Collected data
==================================================
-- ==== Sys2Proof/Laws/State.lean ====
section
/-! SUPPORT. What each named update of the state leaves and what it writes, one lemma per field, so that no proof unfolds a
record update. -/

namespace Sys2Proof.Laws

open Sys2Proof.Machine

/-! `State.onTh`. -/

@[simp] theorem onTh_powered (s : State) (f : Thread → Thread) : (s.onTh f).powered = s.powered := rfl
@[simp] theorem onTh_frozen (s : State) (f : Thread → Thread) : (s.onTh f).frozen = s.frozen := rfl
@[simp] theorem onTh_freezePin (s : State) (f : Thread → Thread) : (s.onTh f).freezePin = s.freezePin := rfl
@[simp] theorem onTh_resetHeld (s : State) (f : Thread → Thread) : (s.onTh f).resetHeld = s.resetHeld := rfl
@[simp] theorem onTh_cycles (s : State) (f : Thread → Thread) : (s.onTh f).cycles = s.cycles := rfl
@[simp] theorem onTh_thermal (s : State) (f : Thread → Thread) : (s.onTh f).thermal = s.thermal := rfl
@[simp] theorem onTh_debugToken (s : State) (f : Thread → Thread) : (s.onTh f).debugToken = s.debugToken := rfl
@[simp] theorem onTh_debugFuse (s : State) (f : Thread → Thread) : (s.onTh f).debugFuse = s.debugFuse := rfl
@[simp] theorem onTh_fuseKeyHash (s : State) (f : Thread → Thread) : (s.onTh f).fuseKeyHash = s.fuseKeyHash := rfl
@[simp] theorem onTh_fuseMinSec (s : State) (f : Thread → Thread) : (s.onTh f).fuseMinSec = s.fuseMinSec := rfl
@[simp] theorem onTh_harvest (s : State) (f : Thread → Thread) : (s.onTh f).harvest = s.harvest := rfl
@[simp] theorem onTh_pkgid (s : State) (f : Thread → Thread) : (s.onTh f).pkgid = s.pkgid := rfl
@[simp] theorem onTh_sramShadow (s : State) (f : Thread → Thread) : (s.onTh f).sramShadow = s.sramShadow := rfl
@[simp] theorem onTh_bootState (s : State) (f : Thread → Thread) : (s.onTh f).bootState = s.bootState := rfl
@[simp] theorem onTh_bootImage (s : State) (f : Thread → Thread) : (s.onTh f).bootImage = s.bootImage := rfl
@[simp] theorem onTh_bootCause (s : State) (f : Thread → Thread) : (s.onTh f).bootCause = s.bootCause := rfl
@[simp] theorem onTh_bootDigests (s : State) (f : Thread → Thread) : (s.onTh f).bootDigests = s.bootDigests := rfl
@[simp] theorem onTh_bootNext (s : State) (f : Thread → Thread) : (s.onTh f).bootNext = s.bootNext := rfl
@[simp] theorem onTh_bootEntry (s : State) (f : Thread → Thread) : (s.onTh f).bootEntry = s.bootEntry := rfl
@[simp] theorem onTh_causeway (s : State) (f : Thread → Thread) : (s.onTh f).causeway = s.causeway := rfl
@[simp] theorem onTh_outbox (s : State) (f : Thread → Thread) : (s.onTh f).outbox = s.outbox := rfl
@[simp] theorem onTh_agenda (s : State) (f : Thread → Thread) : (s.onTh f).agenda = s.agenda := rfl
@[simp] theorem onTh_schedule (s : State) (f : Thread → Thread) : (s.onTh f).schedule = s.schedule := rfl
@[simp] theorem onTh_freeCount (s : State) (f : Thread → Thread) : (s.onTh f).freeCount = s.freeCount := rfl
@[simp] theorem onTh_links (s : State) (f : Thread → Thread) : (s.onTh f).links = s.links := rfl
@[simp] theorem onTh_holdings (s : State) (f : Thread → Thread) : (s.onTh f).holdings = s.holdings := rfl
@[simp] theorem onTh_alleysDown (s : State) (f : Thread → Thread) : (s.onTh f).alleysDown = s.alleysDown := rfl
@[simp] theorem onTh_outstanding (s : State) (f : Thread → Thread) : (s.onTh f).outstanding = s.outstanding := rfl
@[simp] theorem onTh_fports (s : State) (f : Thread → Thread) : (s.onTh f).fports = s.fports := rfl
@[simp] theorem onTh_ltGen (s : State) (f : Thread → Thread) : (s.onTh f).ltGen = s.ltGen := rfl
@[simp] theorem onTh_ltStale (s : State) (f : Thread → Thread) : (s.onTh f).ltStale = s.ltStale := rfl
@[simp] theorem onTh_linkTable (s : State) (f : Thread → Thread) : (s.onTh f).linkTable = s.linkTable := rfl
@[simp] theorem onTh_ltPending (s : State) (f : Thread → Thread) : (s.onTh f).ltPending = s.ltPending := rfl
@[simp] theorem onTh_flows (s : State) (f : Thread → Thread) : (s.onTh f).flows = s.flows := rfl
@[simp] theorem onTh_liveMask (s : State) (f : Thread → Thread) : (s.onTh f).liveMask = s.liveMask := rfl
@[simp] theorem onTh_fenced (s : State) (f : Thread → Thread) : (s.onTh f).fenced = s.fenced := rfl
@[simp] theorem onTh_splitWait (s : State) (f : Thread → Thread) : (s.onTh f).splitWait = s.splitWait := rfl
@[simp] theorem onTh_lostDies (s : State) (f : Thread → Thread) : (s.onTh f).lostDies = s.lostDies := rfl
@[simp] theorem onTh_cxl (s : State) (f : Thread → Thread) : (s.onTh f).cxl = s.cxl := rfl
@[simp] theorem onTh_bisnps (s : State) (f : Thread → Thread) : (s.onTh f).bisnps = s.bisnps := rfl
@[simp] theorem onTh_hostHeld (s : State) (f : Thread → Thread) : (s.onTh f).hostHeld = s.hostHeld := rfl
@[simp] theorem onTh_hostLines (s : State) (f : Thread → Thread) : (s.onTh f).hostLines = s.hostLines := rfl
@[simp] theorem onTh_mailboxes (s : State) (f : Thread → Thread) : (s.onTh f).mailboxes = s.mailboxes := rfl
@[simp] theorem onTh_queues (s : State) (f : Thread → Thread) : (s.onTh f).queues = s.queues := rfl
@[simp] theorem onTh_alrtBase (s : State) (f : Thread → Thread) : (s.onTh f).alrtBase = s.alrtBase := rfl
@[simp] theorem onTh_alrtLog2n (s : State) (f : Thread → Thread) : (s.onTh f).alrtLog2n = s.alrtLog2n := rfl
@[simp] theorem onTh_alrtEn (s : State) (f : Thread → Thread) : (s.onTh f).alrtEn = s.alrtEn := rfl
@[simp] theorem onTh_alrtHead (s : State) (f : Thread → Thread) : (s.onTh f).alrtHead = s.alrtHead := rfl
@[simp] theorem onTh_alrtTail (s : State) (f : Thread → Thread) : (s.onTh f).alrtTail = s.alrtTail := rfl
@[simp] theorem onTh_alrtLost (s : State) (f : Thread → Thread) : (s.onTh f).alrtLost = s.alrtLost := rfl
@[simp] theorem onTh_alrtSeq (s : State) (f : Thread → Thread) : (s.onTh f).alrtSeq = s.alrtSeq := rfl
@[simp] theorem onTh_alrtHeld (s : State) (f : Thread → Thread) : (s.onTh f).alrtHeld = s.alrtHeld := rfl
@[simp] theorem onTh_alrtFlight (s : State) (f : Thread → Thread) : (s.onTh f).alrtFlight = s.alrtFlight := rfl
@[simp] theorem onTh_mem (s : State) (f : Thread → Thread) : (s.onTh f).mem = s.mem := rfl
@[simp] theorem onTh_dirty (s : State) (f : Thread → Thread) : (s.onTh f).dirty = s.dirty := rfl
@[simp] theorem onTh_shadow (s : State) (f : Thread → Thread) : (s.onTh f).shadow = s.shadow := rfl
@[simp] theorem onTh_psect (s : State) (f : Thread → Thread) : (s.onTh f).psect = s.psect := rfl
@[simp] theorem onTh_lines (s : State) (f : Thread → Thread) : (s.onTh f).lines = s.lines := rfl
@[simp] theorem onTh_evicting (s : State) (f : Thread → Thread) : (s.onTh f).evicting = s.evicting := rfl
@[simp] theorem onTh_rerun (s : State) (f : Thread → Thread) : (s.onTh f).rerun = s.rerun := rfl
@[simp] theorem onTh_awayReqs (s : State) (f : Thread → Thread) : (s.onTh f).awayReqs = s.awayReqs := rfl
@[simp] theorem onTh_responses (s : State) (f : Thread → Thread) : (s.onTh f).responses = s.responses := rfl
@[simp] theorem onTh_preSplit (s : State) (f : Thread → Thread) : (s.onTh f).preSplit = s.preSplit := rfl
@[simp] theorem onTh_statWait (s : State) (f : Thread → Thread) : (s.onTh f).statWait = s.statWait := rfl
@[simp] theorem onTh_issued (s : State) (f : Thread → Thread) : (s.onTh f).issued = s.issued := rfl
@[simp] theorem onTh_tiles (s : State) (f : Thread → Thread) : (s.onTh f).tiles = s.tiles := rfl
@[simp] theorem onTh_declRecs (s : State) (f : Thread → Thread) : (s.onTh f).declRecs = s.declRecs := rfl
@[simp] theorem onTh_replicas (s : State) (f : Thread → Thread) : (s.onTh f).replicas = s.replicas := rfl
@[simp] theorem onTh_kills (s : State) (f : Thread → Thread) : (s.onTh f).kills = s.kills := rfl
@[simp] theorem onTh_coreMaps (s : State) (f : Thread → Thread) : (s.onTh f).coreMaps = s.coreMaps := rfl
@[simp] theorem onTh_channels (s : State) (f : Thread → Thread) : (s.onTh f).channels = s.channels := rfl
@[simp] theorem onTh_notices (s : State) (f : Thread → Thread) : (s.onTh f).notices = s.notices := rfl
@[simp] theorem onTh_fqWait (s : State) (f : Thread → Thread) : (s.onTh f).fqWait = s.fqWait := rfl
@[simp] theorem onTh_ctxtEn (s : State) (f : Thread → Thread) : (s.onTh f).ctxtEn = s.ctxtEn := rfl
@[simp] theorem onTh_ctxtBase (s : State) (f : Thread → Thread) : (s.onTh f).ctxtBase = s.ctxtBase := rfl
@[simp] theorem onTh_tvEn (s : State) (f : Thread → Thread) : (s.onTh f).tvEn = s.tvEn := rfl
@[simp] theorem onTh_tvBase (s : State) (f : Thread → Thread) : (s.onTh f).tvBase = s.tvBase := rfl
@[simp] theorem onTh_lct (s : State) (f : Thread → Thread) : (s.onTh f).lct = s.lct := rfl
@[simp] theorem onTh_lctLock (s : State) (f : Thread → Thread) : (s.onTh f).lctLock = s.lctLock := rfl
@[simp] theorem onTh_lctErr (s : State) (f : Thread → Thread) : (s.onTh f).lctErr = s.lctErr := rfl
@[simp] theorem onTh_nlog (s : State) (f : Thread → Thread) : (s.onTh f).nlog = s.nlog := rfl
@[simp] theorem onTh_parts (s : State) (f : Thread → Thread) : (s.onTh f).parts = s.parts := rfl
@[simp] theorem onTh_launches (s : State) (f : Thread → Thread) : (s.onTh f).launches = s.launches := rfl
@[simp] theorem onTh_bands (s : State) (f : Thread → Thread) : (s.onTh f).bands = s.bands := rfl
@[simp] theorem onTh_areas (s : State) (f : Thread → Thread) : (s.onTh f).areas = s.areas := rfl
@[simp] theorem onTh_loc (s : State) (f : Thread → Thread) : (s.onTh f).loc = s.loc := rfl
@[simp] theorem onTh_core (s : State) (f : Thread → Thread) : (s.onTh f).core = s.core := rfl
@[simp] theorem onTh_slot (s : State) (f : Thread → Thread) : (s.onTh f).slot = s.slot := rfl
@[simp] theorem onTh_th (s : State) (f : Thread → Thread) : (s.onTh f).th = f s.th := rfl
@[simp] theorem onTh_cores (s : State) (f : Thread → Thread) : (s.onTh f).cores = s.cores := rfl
==================================================
Problem to work on:
Each line from the top of the records down to the one with "s.bootCause := rfl" must be retyped exactly; include both ends and nothing else.

Exercise solution:
-- ==== Sys2Proof/Laws/State.lean ====
section
/-! SUPPORT. What each named update of the state leaves and what it writes, one lemma per field, so that no proof unfolds a
record update. -/

namespace Sys2Proof.Laws

open Sys2Proof.Machine

/-! `State.onTh`. -/

@[simp] theorem onTh_powered (s : State) (f : Thread → Thread) : (s.onTh f).powered = s.powered := rfl
@[simp] theorem onTh_frozen (s : State) (f : Thread → Thread) : (s.onTh f).frozen = s.frozen := rfl
@[simp] theorem onTh_freezePin (s : State) (f : Thread → Thread) : (s.onTh f).freezePin = s.freezePin := rfl
@[simp] theorem onTh_resetHeld (s : State) (f : Thread → Thread) : (s.onTh f).resetHeld = s.resetHeld := rfl
@[simp] theorem onTh_cycles (s : State) (f : Thread → Thread) : (s.onTh f).cycles = s.cycles := rfl
@[simp] theorem onTh_thermal (s : State) (f : Thread → Thread) : (s.onTh f).thermal = s.thermal := rfl
@[simp] theorem onTh_debugToken (s : State) (f : Thread → Thread) : (s.onTh f).debugToken = s.debugToken := rfl
@[simp] theorem onTh_debugFuse (s : State) (f : Thread → Thread) : (s.onTh f).debugFuse = s.debugFuse := rfl
@[simp] theorem onTh_fuseKeyHash (s : State) (f : Thread → Thread) : (s.onTh f).fuseKeyHash = s.fuseKeyHash := rfl
@[simp] theorem onTh_fuseMinSec (s : State) (f : Thread → Thread) : (s.onTh f).fuseMinSec = s.fuseMinSec := rfl
@[simp] theorem onTh_harvest (s : State) (f : Thread → Thread) : (s.onTh f).harvest = s.harvest := rfl
@[simp] theorem onTh_pkgid (s : State) (f : Thread → Thread) : (s.onTh f).pkgid = s.pkgid := rfl
@[simp] theorem onTh_sramShadow (s : State) (f : Thread → Thread) : (s.onTh f).sramShadow = s.sramShadow := rfl
@[simp] theorem onTh_bootState (s : State) (f : Thread → Thread) : (s.onTh f).bootState = s.bootState := rfl
@[simp] theorem onTh_bootImage (s : State) (f : Thread → Thread) : (s.onTh f).bootImage = s.bootImage := rfl
@[simp] theorem onTh_bootCause (s : State) (f : Thread → Thread) : (s.onTh f).bootCause = s.bootCause := rfl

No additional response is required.